DATA FOR THIS EXERCISE -
⁂

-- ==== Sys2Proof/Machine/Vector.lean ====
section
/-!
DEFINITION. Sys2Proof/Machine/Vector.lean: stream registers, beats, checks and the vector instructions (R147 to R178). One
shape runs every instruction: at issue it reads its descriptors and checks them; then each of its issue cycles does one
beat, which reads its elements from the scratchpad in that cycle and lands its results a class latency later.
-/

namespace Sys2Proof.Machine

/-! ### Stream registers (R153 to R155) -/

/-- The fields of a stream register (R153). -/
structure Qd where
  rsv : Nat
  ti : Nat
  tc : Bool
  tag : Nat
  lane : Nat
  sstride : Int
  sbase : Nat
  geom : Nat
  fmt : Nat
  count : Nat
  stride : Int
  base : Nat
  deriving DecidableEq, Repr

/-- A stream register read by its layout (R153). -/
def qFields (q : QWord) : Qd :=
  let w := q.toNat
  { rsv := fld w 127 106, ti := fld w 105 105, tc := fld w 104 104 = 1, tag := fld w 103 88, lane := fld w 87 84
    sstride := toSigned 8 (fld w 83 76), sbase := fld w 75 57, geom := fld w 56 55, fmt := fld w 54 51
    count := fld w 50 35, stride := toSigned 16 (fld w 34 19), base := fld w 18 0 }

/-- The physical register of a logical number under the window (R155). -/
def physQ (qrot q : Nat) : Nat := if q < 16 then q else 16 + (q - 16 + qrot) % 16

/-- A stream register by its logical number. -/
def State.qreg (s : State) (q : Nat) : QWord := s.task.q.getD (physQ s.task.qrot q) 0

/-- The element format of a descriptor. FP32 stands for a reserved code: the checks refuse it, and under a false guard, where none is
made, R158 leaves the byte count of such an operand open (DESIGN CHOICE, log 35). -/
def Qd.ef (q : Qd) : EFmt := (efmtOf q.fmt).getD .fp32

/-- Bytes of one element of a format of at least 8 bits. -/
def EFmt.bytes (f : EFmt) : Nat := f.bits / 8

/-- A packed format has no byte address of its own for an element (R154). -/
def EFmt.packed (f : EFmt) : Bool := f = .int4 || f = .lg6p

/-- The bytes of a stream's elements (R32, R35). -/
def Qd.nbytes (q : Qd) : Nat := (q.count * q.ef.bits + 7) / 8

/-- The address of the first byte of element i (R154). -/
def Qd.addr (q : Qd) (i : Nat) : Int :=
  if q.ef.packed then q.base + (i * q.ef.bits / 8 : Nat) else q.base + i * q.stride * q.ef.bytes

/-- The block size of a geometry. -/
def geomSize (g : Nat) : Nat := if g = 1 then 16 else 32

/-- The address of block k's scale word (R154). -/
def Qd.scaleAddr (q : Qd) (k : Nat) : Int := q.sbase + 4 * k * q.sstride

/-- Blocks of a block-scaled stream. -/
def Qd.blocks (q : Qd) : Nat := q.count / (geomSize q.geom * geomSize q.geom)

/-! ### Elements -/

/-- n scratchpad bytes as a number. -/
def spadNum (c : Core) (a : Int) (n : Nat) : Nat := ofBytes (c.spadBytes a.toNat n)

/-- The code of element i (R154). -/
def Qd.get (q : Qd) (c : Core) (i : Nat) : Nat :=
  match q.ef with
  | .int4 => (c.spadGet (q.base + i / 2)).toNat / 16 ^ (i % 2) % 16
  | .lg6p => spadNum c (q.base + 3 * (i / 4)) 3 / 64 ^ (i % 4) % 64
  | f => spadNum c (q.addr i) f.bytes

⁂

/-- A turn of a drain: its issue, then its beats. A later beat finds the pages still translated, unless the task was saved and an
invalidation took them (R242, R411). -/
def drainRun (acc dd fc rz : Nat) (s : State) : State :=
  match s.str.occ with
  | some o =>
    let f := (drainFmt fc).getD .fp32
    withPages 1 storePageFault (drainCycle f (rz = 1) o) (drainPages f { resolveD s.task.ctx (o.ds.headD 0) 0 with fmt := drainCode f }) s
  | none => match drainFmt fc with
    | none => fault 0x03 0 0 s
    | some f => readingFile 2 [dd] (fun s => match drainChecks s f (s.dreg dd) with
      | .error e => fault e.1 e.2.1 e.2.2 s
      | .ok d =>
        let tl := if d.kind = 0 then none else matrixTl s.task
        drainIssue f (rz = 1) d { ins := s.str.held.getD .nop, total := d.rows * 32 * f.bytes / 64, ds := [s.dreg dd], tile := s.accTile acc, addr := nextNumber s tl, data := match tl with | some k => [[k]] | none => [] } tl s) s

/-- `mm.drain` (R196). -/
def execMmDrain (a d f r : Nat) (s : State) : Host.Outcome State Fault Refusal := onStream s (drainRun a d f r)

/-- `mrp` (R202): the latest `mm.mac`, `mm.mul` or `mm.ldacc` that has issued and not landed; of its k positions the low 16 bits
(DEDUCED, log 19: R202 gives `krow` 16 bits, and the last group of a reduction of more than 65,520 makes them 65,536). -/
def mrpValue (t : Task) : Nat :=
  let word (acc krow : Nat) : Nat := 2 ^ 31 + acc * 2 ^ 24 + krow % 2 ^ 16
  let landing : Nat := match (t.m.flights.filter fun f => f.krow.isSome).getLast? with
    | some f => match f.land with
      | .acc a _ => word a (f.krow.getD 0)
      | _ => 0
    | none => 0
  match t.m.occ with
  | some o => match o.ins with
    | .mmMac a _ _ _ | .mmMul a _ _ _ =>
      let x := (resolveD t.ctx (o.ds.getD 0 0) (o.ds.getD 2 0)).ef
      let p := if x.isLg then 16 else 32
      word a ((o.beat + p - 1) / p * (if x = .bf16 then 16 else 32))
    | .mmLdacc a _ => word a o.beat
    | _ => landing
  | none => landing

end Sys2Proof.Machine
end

⁂

YOUR TASK -
What is needed is a verbatim copy of every line in the records above from the one containing "def spadNum (c" down to the one containing "(q.addr i) f.bytes", both included, and nothing more.

RESPONSE FOR THIS EXERCISE -
def spadNum (c : Core) (a : Int) (n : Nat) : Nat := ofBytes (c.spadBytes a.toNat n)

/-- The code of element i (R154). -/
def Qd.get (q : Qd) (c : Core) (i : Nat) : Nat :=
  match q.ef with
  | .int4 => (c.spadGet (q.base + i / 2)).toNat / 16 ^ (i % 2) % 16
  | .lg6p => spadNum c (q.base + 3 * (i / 4)) 3 / 64 ^ (i % 4) % 64
  | f => spadNum c (q.addr i) f.bytes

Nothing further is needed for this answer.